As human beings, we can’t do anything to improve our standing before God. That would be trying to save ourselves by works. Jesus criticized this attitude: “They worship me in vain; their teachings are but rules taught by men” (Matthew 15:9, TNIV). God’s grace isn’t about making life difficult for us. God’s grace forgives our failures to measure up, because Christ measured up for us.

Here’s what my pastor says every Sunday after we confess our sins: “Almighty God in his mercy has given his Son to die for you, and for his sake forgives you all your sins.” Amen! And with these words, the things left undone are forgiven. The guilt is taken away. You don’t have to keep living your life as an apology. Christ forgives you for not meeting his standards, and he’ll forgive you for not meeting your own standards. The things left undone aren’t going to ruin your relationship with God.

When you feel guilty about the things you haven’t finished, be assured that at the cross Jesus said, “It is finished” (John 19:30)."

http://www.relevantmagazine.com/god_article.php?id=7006

"...God even uses sin for His glory. Where sin is, grace abounds (Romans 5:20; 2 Corinthians 9:8). I’m not telling you to go sin so that God can glorify Himself through you (Romans 3:7-8). Look up "antinomianism" in your dictionary of theological terms before you try that one. But I am telling you that God is bigger than our sin. That’s the main plot of the Bible—taking what Adam and Eve and everyone after them did wrong and making it right.

I don’t understand why God chooses to use even our sin to glorify Himself. But think about it.

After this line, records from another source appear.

-- ==== Sys2Proof/Laws/Queue.lean ====
section
/-! SUPPORT. The sum BUILD validates, and its priority queue, each said once: the sum over the listed entries is the sum over all
symbols; the queue order is a strict total order; `queueMin` finds the first element and `removeMin` takes it out. -/

namespace Sys2Proof.Machine

/-- The sum over the listed entries is the sum over every index. -/
theorem freqSum_eq_sum_range {n : Nat} {m : Memory Word} (hm : Memory.wf n 0#32 m) :
    freqSum m = ((List.range n).map fun i => (Memory.read 0#32 m i).toNat).sum := by
  have key : ((List.range n).map fun i => (Memory.read 0#32 m i).toNat).sum =
      ∑ i ∈ Finset.range n, (Memory.read 0#32 m i).toNat := rfl
  rw [key]
  clear key
  induction m with
  | nil => simp [freqSum]
  | cons e m ih =>
    obtain ⟨k, v⟩ := e
    obtain ⟨hlt, hk, -, hm'⟩ := Memory_wf_cons.1 hm
    have h0 : Memory.read 0#32 m k = 0#32 := Memory_read_of_lt _ _ hlt
    have h1 : ∀ i, (Memory.read 0#32 ((k, v) :: m) i).toNat =
        (if i = k then v.toNat else 0) + (Memory.read 0#32 m i).toNat := by
      intro i
      rw [Memory_read_cons]
      by_cases h : k = i
      · subst h; simp [h0]
      · simp [h, Ne.symm h]
    simp only [h1, Finset.sum_add_distrib, ← ih hm']
    have hk' : k < n := hk
    simp [freqSum, hk']

/-- `freqSum` is the exact sum of R142. -/
theorem freqSum_eq_totalFreq {t : Tables} (h : MemOk t) : freqSum t.freq = totalFreq t := freqSum_eq_sum_range h.1

/-! ### The queue order (R15, R147) -/

theorem queueBefore_iff {node : List Node} {i j : Nat} :
    queueBefore node i j = true ↔
      (nodeAt node i).w < (nodeAt node j).w ∨ ((nodeAt node i).w = (nodeAt node j).w ∧ i < j) := by
  simp [queueBefore]

theorem queueBefore_irrefl (node : List Node) (i : Nat) : queueBefore node i i = false := by simp [queueBefore]

theorem queueBefore_trans {node : List Node} {i j k : Nat} (h1 : queueBefore node i j = true)
    (h2 : queueBefore node j k = true) : queueBefore node i k = true := by
  rw [queueBefore_iff] at *
  omega

theorem queueBefore_total {node : List Node} {i j : Nat} (h : i ≠ j) (hf : queueBefore node i j = false) :
    queueBefore node j i = true := by
  rw [queueBefore_iff]
  have : ¬ queueBefore node i j = true := by simp [hf]
  rw [queueBefore_iff] at this
  omega

theorem queueMin_eq_none {node : List Node} {q : List Nat} : queueMin node q = none ↔ q = [] := by
  cases q with
  | nil => simp [queueMin]
  | cons i is =>
    simp only [queueMin, reduceCtorEq, iff_false]
    split
    · simp
    · split <;> simp

/-- What `queueMin` finds is in the queue and comes before every other element. -/
theorem queueMin_spec {node : List Node} {q : List Nat} {m : Nat} (h : queueMin node q = some m) :
    m ∈ q ∧ ∀ i ∈ q, i ≠ m → queueBefore node m i = true := by
  induction q generalizing m with
  | nil => simp [queueMin] at h
  | cons i is ih =>
    simp only [queueMin] at h
    split at h
    · next hn =>
      rw [queueMin_eq_none.1 hn]
      simp only [Option.some.injEq] at h
      subst h
      simp
    · next j hj =>
      obtain ⟨hmem, hall⟩ := ih hj
      split at h
      · next hb =>
        simp only [Option.some.injEq] at h
        subst h
        refine ⟨by simp, fun x hx hne => ?_⟩
        rcases List.mem_cons.1 hx with rfl | hx
        · exact absurd rfl hne
        · by_cases hxj : x = j
          · rw [hxj]; exact hb
          · exact queueBefore_trans hb (hall x hx hxj)
      · next hb =>
        simp only [Option.some.injEq] at h
        subst h
        refine ⟨by simp [hmem], fun x hx hne => ?_⟩
        rcases List.mem_cons.1 hx with rfl | hx
        · exact queueBefore_total hne (by simpa using hb)
        · exact hall x hx hne

/-- `removeMin` takes out one element, the first; it changes no node. -/
theorem removeMin_spec {a a' : Arena} {i : Nat} (h : a.removeMin = some (i, a')) :
    i ∈ a.pq ∧ (∀ j ∈ a.pq, j ≠ i → queueBefore a.node i j = true) ∧ a' = { a with pq := a.pq.erase i } := by
  simp only [Arena.removeMin, Option.map_eq_some_iff, Prod.mk.injEq] at h
  obtain ⟨m, hm, rfl, rfl⟩ := h
  exact ⟨(queueMin_spec hm).1, (queueMin_spec hm).2, rfl⟩

theorem removeMin_isSome {a : Arena} (h : a.pq ≠ []) : ∃ i a', a.removeMin = some (i, a') := by
  cases hq : queueMin a.node a.pq with
  | none => exact absurd (queueMin_eq_none.1 hq) h
  | some m => exact ⟨m, { a with pq := a.pq.erase m }, by simp [Arena.removeMin, hq]⟩

/-- One pass of the combine loop, as long as two elements are in the queue (R144, R145): the first two leave it, the node over
them, the first on the left, is made and enters it. -/
theorem combineStep_spec {a : Arena} (hd : a.pq.Nodup) (h : 1 < a.pq.length) :
    ∃ x y, x ∈ a.pq ∧ (∀ j ∈ a.pq, j ≠ x → queueBefore a.node x j = true) ∧ y ∈ a.pq ∧ y ≠ x ∧
      (∀ j ∈ a.pq, j ≠ x → j ≠ y → queueBefore a.node y j = true) ∧
      combineStep a = ⟨a.node ++ [innerNode a.node x y], (a.pq.erase x).erase y ++ [a.node.length]⟩ := by
  obtain ⟨x, a1, hx⟩ := removeMin_isSome (a := a) (by rintro h0; simp [h0] at h)
  obtain ⟨hxm, hxall, rfl⟩ := removeMin_spec hx
  have hlen : (a.pq.erase x).length = a.pq.length - 1 := List.length_erase_of_mem hxm
  obtain ⟨y, a2, hy⟩ := removeMin_isSome (a := { a with pq := a.pq.erase x }) (by
    intro h0
    have : (a.pq.erase x).length = 0 := by simpa using h0
    omega)
  obtain ⟨hym, hyall, rfl⟩ := removeMin_spec hy
  have hym' := (hd.mem_erase_iff).1 hym
  refine ⟨x, y, hxm, hxall, hym'.2, hym'.1, fun j hj hjx hjy => hyall j ((hd.mem_erase_iff).2 ⟨hjx, hj⟩) hjy, ?_⟩
  simp only [combineStep, hx, hy]
  rfl

end Sys2Proof.Machine
end

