theorem writesBoutIn_moreCin (ts : List (SrcTok Symbol)) (s : State) : WritesBoutIn (Env.moreCin ts) s := by
  intro t a u h
  obtain ⟨p, hp, rfl⟩ := State_writeBout_eq_some h
  exact State_writeBout_of_write (s := s.mapEnv (Env.moreCin ts)) hp

theorem writesCoutIn_moreBin (ts : List (SrcTok ByteTok)) (s : State) : WritesCoutIn (Env.moreBin ts) s := by
  intro t a u h
  obtain ⟨p, hp, rfl⟩ := State_writeCout_eq_some h
  exact State_writeCout_of_write (s := s.mapEnv (Env.moreBin ts)) hp

theorem readsCinIn_answerMoreBout (as : List Answer) (a : Option Answer) (s : State) :
    ReadsCinIn (Env.answerMoreBout as a) s := by
  intro t u h
  obtain ⟨rest, hav, rfl⟩ := State_readCin_eq_some h
  exact State_readCin_cons (s := s.mapEnv (Env.answerMoreBout as a)) hav

theorem readsBinIn_answerMoreCout (as : List Answer) (a : Option Answer) (s : State) :
    ReadsBinIn (Env.answerMoreCout as a) s := by
  intro t u h
  obtain ⟨rest, hav, rfl⟩ := State_readBin_eq_some h
  exact State_readBin_cons (s := s.mapEnv (Env.answerMoreCout as a)) hav

theorem writesBoutIn_answerMoreBout (as : List Answer) (a : Option Answer) (ht : s.env.bout.thereafter = none) :
    WritesBoutIn (Env.answerMoreBout as a) s := by
  intro t x u h
  obtain ⟨p, hp, rfl⟩ := State_writeBout_eq_some h
  exact State_writeBout_of_write (s := s.mapEnv (Env.answerMoreBout as a)) (SinkPort_write_answerMore ht hp as a)

theorem writesCoutIn_answerMoreCout (as : List Answer) (a : Option Answer) (ht : s.env.cout.thereafter = none) :
    WritesCoutIn (Env.answerMoreCout as a) s := by
  intro t x u h
  obtain ⟨p, hp, rfl⟩ := State_writeCout_eq_some h
  exact State_writeCout_of_write (s := s.mapEnv (Env.answerMoreCout as a)) (SinkPort_write_answerMore ht hp as a)

/-! ### A whole run -/

/-- When every step is the same in the other environment, so is the run: a command that has not ended can be given the other
environment where it stands, or before it moves. -/
theorem Streaming.runMicro_mapEnv (hi : Streaming i f) {P : State → Prop} (hP : ∀ s u, f s = .more u → P s → P u)
    (hG : ∀ s u, f s = .more u → P s → f (s.mapEnv G) = .more (u.mapEnv G)) :
    ∀ (n : Nat) (s : State), P s → (runMicro f n s).status.busy = true →
      exec i ((runMicro f n s).mapEnv G) = exec i (s.mapEnv G)
  | 0, _, _, _ => rfl
  | n + 1, s, hs, hb => by
    cases h : f s with
    | more u =>
      rw [runMicro_more h] at hb ⊢
      rw [hi.on (hG s u h hs)]
      exact hi.runMicro_mapEnv hP hG n u (hP s u h hs) hb
    | hold => rw [runMicro_hold h]
    | done u =>
      rw [runMicro_done h] at hb
      exact absurd (hb.symm.trans (hi.ended h).1) nofun

theorem Streaming.exec_mapEnv (hi : Streaming i f) {P : State → Prop} (hP : ∀ s u, f s = .more u → P s → P u)
    (hG : ∀ s u, f s = .more u → P s → f (s.mapEnv G) = .more (u.mapEnv G)) {t : State} (hs : P s)
    (h : exec i s = .next t) (ht : t.status.busy = true) : exec i (t.mapEnv G) = exec i (s.mapEnv G) := by
  obtain ⟨n, hn⟩ := hi.run s
  cases hn.symm.trans h
  exact hi.runMicro_mapEnv hP hG (n + 1) s hs ht

end Sys2Proof.Machine

open Sys2Proof Sys2Proof.Machine

/-- Settles O37: what a port answers now it answers in the later environment too, so the steps up to the wait are the same. -/
theorem tokensInPiecesMakeNoDifference : Obligations.TokensInPiecesMakeNoDifference := by
  intro s t ht
  refine ⟨fun i ts hi h => ?_, fun ts h => ?_, fun as a hs h => ?_, fun as a hs h => ?_⟩
  · rcases hi with rfl | rfl
    · exact streaming_count.exec_mapEnv (G := Env.moreCin ts) (P := fun _ => True) (fun _ _ _ _ => trivial)
        (fun s u h _ => ((countStep_eq_more.1 h).mapEnv (readsCinIn_moreCin ts s)).step) trivial h ht
    · exact streaming_encode.exec_mapEnv (G := Env.moreCin ts) (P := fun _ => True) (fun _ _ _ _ => trivial)
        (fun s u h _ => ((encodeStep_eq_more.1 h).mapEnv (readsCinIn_moreCin ts s) (writesBoutIn_moreCin ts s)).step)
        trivial h ht
  · exact streaming_decode.exec_mapEnv (G := Env.moreBin ts) (P := fun _ => True) (fun _ _ _ _ => trivial)
      (fun s u h _ => ((decodeStep_eq_more.1 h).mapEnv (readsBinIn_moreBin ts s) (writesCoutIn_moreBin ts s)).step)
      trivial h ht
  · exact streaming_encode.exec_mapEnv (G := Env.answerMoreBout as a) (P := fun s => s.env.bout.thereafter = none)
      (fun s u h hs => (streaming_encode.ports h).2.thereafter.1.trans hs)
      (fun s u h hs => ((encodeStep_eq_more.1 h).mapEnv (readsCinIn_answerMoreBout as a s)
        (writesBoutIn_answerMoreBout as a hs)).step) hs h ht
  · exact streaming_decode.exec_mapEnv (G := Env.answerMoreCout as a) (P := fun s => s.env.cout.thereafter = none)
      (fun s u h hs => (streaming_decode.ports h).2.thereafter.2.trans hs)
      (fun s u h hs => ((decodeStep_eq_more.1 h).mapEnv (readsBinIn_answerMoreCout as a s)
        (writesCoutIn_answerMoreCout as a hs)).step) hs h ht

end

section
/-! PROOFS. Runs of a streaming command with everything that can fall between its steps, and what its sink takes in such a run
(R72, R75, R256, R262). -/

namespace Sys2Proof.Machine

open Sys2Proof

variable {i : Instr} {f : State → Micro} {s t u : State}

Is there anything He can’t use to glorify Himself? I don’t understand how He takes our worst, bypasses good and better, and fashions it into His best. That’s the definition of redemption, and that’s what makes Him God. We cannot screw up God’s plan. Read the end of the Book. His kingdom is bigger than our “royally.”"

Monday, November 06, 2006

iScrybe (Part 2)

Still waiting for my iScrybe log in...has anyone else been able to log in yet?